*Your goal*
Go through the material and copy each line that includes "getD".

== Records shown

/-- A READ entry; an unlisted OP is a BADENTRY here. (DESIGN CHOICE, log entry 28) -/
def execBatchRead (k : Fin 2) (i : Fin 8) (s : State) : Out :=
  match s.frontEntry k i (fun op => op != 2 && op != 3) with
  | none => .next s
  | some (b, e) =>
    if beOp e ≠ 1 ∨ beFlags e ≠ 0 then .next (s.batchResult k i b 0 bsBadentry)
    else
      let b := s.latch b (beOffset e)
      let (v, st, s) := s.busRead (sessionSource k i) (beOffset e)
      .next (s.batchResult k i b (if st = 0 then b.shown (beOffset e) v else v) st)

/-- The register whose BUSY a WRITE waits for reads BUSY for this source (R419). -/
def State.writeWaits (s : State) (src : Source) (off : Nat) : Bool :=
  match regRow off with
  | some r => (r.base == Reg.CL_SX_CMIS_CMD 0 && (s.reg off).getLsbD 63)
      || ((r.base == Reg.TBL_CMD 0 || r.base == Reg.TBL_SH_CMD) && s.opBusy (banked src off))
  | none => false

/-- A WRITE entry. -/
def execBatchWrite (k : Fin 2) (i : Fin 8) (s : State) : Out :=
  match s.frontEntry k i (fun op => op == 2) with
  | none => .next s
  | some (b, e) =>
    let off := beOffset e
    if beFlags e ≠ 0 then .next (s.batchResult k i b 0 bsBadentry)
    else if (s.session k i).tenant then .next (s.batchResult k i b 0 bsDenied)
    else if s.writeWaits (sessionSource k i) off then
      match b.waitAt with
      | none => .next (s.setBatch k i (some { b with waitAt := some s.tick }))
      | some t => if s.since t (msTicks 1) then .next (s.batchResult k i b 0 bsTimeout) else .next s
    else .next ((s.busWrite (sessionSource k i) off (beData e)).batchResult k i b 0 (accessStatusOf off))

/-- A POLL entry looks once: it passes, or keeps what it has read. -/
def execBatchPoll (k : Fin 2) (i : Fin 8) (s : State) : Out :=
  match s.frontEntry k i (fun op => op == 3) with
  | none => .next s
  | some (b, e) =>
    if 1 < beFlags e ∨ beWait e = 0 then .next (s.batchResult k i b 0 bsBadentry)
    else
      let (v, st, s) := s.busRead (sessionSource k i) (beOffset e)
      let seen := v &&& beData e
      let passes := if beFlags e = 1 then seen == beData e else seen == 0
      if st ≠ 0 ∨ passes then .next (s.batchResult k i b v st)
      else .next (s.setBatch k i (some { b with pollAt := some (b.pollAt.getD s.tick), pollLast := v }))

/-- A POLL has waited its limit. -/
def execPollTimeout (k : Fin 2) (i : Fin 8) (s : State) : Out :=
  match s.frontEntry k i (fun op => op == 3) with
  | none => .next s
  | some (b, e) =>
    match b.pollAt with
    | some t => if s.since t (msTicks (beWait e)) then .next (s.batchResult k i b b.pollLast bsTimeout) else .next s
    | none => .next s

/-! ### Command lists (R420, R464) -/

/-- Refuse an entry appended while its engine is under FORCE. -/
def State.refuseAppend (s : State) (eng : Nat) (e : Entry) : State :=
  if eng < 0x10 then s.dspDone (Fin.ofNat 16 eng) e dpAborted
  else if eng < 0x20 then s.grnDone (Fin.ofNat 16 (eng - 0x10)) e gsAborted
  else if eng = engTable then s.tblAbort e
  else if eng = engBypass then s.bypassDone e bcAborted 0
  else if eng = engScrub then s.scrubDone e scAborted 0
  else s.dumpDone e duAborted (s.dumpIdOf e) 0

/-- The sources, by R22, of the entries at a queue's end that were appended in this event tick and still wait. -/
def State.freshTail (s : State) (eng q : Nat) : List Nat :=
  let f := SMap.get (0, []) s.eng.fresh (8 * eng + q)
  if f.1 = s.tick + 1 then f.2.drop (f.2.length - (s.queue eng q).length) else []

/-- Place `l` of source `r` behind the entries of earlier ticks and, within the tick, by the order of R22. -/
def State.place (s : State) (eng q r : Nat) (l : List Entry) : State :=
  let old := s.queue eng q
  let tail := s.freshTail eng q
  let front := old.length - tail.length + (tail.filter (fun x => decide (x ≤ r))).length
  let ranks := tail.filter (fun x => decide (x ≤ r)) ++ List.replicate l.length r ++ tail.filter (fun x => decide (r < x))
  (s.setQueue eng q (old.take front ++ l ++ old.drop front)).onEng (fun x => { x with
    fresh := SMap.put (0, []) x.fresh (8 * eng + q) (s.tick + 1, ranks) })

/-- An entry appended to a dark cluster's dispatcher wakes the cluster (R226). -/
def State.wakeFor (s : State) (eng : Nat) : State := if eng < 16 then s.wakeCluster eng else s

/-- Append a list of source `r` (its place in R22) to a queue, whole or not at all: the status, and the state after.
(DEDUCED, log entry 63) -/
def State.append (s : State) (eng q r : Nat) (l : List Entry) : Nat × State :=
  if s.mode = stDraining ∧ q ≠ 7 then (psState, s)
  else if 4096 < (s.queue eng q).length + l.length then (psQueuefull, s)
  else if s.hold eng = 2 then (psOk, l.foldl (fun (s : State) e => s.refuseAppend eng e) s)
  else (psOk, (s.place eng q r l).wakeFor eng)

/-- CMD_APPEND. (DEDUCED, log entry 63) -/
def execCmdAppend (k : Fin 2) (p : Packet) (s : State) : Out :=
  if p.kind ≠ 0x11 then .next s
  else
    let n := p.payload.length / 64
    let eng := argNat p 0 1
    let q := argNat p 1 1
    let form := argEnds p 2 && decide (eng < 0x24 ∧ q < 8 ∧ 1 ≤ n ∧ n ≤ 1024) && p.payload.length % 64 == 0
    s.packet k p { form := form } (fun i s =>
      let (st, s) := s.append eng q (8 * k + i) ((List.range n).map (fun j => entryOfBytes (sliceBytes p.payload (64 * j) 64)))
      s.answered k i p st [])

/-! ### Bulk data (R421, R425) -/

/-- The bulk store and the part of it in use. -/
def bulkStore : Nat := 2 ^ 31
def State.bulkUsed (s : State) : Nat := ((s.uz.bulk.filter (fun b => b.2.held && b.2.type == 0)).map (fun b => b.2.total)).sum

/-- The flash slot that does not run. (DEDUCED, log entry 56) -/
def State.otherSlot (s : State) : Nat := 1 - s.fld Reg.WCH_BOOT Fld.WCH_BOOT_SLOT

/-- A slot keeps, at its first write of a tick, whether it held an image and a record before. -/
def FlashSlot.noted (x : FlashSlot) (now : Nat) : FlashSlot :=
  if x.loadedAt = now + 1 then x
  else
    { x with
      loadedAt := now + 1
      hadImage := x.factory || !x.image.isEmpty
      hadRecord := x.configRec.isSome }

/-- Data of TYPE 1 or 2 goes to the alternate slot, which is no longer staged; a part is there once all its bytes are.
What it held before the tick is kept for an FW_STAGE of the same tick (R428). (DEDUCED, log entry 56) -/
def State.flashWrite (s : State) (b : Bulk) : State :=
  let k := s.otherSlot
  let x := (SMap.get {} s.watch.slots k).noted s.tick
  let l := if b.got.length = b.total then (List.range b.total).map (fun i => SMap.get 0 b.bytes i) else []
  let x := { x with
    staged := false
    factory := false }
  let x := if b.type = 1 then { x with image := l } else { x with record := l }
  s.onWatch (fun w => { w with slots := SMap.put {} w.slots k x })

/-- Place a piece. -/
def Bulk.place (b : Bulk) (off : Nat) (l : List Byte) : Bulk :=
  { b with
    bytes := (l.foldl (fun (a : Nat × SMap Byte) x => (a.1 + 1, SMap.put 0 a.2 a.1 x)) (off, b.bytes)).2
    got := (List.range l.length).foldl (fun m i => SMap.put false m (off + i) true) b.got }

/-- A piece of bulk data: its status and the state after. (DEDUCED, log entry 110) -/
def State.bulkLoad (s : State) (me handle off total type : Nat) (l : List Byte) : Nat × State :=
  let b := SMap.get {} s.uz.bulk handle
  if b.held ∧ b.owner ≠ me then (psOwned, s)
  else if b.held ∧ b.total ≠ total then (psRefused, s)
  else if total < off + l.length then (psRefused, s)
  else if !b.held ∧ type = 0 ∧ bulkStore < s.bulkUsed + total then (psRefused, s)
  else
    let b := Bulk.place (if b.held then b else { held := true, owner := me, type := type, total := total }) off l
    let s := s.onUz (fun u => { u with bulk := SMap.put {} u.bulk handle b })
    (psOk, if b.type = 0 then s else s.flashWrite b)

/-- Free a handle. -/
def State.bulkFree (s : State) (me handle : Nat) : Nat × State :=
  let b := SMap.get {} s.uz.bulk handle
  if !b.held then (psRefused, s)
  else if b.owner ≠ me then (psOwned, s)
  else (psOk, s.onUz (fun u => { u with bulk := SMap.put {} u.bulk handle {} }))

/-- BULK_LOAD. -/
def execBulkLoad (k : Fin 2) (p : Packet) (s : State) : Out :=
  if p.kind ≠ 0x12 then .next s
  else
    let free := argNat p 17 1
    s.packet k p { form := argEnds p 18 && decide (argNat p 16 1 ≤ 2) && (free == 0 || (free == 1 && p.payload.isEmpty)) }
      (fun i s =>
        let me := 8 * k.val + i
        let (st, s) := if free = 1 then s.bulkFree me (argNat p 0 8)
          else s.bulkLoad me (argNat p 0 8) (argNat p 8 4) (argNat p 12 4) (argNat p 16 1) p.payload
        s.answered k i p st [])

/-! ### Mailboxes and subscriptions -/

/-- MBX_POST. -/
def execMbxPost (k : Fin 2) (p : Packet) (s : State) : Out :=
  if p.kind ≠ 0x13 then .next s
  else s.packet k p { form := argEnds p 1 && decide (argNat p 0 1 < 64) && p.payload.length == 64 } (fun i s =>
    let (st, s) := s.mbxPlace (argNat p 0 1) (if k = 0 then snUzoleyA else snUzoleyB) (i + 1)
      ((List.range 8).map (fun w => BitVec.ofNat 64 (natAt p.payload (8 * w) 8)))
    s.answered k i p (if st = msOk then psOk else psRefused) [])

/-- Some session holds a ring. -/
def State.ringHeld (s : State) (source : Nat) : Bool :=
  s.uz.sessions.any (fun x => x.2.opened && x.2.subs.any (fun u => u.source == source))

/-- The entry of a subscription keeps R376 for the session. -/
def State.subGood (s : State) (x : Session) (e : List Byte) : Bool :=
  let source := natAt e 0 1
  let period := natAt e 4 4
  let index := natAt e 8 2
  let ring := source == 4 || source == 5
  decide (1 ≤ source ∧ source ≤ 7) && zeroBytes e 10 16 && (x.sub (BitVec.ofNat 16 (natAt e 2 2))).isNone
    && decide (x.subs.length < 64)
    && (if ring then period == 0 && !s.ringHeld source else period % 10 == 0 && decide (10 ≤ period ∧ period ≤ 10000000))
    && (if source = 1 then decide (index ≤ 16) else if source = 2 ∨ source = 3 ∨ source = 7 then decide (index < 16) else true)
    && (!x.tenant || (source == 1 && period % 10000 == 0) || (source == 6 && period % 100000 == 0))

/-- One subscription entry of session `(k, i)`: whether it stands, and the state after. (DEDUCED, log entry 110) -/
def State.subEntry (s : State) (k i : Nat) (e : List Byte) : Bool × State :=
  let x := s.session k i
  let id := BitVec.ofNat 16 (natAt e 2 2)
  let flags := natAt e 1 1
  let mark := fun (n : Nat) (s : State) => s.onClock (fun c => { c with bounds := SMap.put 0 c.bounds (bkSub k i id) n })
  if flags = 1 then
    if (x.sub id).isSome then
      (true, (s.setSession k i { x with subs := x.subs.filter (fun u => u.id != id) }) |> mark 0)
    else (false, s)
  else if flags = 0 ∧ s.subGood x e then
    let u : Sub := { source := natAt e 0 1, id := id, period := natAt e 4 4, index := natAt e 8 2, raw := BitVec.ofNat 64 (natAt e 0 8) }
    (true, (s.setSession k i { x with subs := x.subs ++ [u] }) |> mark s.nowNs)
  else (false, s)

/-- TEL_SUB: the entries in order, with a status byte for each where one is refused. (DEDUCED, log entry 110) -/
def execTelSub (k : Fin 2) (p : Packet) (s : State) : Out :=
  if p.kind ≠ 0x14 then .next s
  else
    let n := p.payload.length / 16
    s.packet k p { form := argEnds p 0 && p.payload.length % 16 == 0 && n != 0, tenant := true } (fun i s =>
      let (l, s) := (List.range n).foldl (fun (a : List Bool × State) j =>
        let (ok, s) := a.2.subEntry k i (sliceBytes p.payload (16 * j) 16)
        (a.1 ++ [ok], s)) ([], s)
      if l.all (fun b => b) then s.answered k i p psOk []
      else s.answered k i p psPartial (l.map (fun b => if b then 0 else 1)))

====
== Records shown

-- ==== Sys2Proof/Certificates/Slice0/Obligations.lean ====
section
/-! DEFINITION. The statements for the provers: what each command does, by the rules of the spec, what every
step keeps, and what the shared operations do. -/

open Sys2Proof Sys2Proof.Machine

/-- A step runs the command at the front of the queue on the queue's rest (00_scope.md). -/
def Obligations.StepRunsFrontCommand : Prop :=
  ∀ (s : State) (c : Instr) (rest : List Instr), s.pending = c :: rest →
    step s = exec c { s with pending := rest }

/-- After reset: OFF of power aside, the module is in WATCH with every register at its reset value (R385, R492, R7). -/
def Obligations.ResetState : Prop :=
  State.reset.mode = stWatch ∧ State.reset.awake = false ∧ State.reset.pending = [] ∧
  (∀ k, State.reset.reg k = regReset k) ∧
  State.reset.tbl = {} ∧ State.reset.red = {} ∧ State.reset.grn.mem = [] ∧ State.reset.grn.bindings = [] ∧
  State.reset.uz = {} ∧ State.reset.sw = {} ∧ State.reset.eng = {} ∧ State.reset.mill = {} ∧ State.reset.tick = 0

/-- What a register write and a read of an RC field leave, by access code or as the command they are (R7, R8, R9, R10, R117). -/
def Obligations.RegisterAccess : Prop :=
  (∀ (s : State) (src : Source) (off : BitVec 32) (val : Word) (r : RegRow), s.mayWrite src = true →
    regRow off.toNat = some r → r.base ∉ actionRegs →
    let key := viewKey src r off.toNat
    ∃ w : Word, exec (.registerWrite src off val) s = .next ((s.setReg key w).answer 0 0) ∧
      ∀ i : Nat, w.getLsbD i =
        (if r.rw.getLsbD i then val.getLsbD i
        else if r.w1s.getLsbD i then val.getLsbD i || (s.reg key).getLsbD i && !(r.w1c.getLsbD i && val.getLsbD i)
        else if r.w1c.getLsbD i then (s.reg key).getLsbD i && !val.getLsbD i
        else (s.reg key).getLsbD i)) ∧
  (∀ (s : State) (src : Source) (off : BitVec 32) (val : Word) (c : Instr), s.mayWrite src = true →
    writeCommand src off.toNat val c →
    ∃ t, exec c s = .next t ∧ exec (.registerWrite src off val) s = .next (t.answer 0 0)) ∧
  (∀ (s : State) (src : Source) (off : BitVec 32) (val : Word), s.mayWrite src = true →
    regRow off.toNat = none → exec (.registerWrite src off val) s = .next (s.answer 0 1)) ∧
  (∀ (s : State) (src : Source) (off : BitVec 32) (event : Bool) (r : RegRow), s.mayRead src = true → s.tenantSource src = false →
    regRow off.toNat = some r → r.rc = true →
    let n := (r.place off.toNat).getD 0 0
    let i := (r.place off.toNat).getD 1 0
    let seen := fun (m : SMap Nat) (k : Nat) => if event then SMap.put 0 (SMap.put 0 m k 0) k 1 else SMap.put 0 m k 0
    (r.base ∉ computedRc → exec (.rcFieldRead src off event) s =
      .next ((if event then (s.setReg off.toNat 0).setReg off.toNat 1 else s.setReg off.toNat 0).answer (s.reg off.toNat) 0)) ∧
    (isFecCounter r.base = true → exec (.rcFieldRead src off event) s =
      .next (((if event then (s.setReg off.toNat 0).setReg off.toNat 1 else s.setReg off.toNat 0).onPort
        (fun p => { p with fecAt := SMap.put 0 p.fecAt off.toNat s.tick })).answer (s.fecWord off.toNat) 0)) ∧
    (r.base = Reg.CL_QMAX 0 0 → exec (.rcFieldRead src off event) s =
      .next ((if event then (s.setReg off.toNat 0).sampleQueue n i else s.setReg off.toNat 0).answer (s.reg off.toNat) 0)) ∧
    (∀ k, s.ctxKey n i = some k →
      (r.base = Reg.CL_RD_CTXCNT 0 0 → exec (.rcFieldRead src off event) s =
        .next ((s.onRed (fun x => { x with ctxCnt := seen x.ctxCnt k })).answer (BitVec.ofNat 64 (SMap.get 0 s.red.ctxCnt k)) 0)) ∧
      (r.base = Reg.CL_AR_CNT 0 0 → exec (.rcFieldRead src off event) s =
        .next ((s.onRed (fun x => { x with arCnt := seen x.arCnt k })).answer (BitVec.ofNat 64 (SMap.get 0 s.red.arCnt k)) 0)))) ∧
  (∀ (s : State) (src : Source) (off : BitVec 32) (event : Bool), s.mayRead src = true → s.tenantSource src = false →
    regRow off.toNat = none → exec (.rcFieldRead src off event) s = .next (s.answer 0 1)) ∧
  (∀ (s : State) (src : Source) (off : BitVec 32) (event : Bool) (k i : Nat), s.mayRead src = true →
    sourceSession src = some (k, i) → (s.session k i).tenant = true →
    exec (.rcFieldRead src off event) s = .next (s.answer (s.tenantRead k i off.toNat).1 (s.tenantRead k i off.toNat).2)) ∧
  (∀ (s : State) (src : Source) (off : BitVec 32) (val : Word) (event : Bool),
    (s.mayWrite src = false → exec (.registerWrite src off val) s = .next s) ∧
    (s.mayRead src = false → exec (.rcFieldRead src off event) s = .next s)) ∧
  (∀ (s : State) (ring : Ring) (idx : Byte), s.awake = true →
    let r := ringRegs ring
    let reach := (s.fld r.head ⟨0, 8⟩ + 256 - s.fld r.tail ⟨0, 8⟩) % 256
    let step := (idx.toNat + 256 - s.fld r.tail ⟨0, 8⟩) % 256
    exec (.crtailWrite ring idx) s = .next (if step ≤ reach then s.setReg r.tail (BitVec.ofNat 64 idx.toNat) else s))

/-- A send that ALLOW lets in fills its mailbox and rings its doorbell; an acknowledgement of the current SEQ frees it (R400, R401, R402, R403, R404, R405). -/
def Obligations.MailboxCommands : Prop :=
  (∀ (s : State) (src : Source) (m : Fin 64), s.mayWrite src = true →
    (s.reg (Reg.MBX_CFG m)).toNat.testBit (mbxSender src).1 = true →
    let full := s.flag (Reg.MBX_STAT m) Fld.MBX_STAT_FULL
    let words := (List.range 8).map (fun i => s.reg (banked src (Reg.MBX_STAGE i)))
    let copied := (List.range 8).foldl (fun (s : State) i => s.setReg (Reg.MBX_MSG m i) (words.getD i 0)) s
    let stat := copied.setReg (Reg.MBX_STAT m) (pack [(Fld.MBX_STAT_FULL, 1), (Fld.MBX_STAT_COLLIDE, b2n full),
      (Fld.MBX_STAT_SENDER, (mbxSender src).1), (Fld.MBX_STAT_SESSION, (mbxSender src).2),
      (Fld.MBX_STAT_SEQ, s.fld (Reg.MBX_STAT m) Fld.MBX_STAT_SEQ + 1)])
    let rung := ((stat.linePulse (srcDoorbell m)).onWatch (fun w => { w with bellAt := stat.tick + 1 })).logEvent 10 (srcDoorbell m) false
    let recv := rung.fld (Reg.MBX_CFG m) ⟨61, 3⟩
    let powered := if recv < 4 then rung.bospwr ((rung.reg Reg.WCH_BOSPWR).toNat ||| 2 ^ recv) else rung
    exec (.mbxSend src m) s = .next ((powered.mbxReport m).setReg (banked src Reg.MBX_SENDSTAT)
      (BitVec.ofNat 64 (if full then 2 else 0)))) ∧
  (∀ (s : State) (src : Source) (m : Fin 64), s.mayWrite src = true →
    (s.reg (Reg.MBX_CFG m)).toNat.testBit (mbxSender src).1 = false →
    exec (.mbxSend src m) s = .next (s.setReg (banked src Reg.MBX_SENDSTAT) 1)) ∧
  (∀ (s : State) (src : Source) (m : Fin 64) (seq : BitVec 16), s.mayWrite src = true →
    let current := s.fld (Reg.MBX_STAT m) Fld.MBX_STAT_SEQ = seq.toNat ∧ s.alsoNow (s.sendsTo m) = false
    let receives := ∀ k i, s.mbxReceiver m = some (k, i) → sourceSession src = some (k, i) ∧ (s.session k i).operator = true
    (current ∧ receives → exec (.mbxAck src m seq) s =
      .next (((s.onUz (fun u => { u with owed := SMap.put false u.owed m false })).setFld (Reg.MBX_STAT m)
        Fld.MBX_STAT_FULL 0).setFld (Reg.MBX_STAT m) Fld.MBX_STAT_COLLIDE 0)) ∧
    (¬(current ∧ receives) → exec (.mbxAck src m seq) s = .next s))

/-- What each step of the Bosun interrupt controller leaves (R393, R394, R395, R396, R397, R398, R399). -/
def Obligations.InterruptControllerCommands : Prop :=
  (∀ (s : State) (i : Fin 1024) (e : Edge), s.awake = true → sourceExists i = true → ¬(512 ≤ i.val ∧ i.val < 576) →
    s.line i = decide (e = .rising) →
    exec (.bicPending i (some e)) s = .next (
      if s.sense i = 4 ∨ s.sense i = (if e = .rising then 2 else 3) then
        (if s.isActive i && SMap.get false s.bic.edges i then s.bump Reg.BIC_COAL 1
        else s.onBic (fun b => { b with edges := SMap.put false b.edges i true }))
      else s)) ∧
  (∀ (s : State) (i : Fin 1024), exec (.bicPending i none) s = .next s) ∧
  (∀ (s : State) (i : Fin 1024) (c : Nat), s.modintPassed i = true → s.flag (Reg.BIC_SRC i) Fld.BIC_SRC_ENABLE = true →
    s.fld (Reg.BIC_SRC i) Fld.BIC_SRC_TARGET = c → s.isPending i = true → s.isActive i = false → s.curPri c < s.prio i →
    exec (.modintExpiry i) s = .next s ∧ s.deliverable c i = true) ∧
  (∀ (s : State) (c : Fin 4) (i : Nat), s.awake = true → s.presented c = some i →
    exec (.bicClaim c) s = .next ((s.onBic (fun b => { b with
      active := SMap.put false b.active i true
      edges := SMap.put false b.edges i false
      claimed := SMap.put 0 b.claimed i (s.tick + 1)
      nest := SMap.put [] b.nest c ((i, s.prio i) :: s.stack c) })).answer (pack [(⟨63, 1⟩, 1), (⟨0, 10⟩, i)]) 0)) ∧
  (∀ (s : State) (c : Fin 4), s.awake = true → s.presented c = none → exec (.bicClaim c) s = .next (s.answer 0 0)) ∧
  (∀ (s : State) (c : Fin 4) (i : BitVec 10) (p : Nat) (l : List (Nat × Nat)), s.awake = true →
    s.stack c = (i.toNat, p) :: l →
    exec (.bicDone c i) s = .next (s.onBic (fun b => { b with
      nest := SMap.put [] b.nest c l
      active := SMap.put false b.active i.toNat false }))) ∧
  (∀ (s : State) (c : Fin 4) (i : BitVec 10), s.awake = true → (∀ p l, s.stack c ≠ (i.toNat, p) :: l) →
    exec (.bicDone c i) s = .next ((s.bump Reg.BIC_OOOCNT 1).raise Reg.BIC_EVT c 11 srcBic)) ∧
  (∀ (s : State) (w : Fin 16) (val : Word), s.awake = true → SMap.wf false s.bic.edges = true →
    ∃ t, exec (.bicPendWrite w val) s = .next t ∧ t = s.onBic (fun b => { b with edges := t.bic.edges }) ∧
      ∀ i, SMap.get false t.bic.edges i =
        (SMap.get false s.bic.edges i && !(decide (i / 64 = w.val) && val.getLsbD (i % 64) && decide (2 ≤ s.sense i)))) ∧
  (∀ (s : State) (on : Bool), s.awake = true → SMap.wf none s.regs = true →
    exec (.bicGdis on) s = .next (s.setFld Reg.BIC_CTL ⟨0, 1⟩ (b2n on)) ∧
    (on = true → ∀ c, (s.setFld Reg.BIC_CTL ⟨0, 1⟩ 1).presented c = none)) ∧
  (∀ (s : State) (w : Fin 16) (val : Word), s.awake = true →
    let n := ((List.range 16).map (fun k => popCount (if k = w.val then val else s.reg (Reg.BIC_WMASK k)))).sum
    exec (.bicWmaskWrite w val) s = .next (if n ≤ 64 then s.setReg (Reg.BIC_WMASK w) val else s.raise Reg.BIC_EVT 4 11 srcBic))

====

*Task solution*
      else .next (s.setBatch k i (some { b with pollAt := some (b.pollAt.getD s.tick), pollLast := v }))
    let n := (r.place off.toNat).getD 0 0
    let i := (r.place off.toNat).getD 1 0
    let copied := (List.range 8).foldl (fun (s : State) i => s.setReg (Reg.MBX_MSG m i) (words.getD i 0)) s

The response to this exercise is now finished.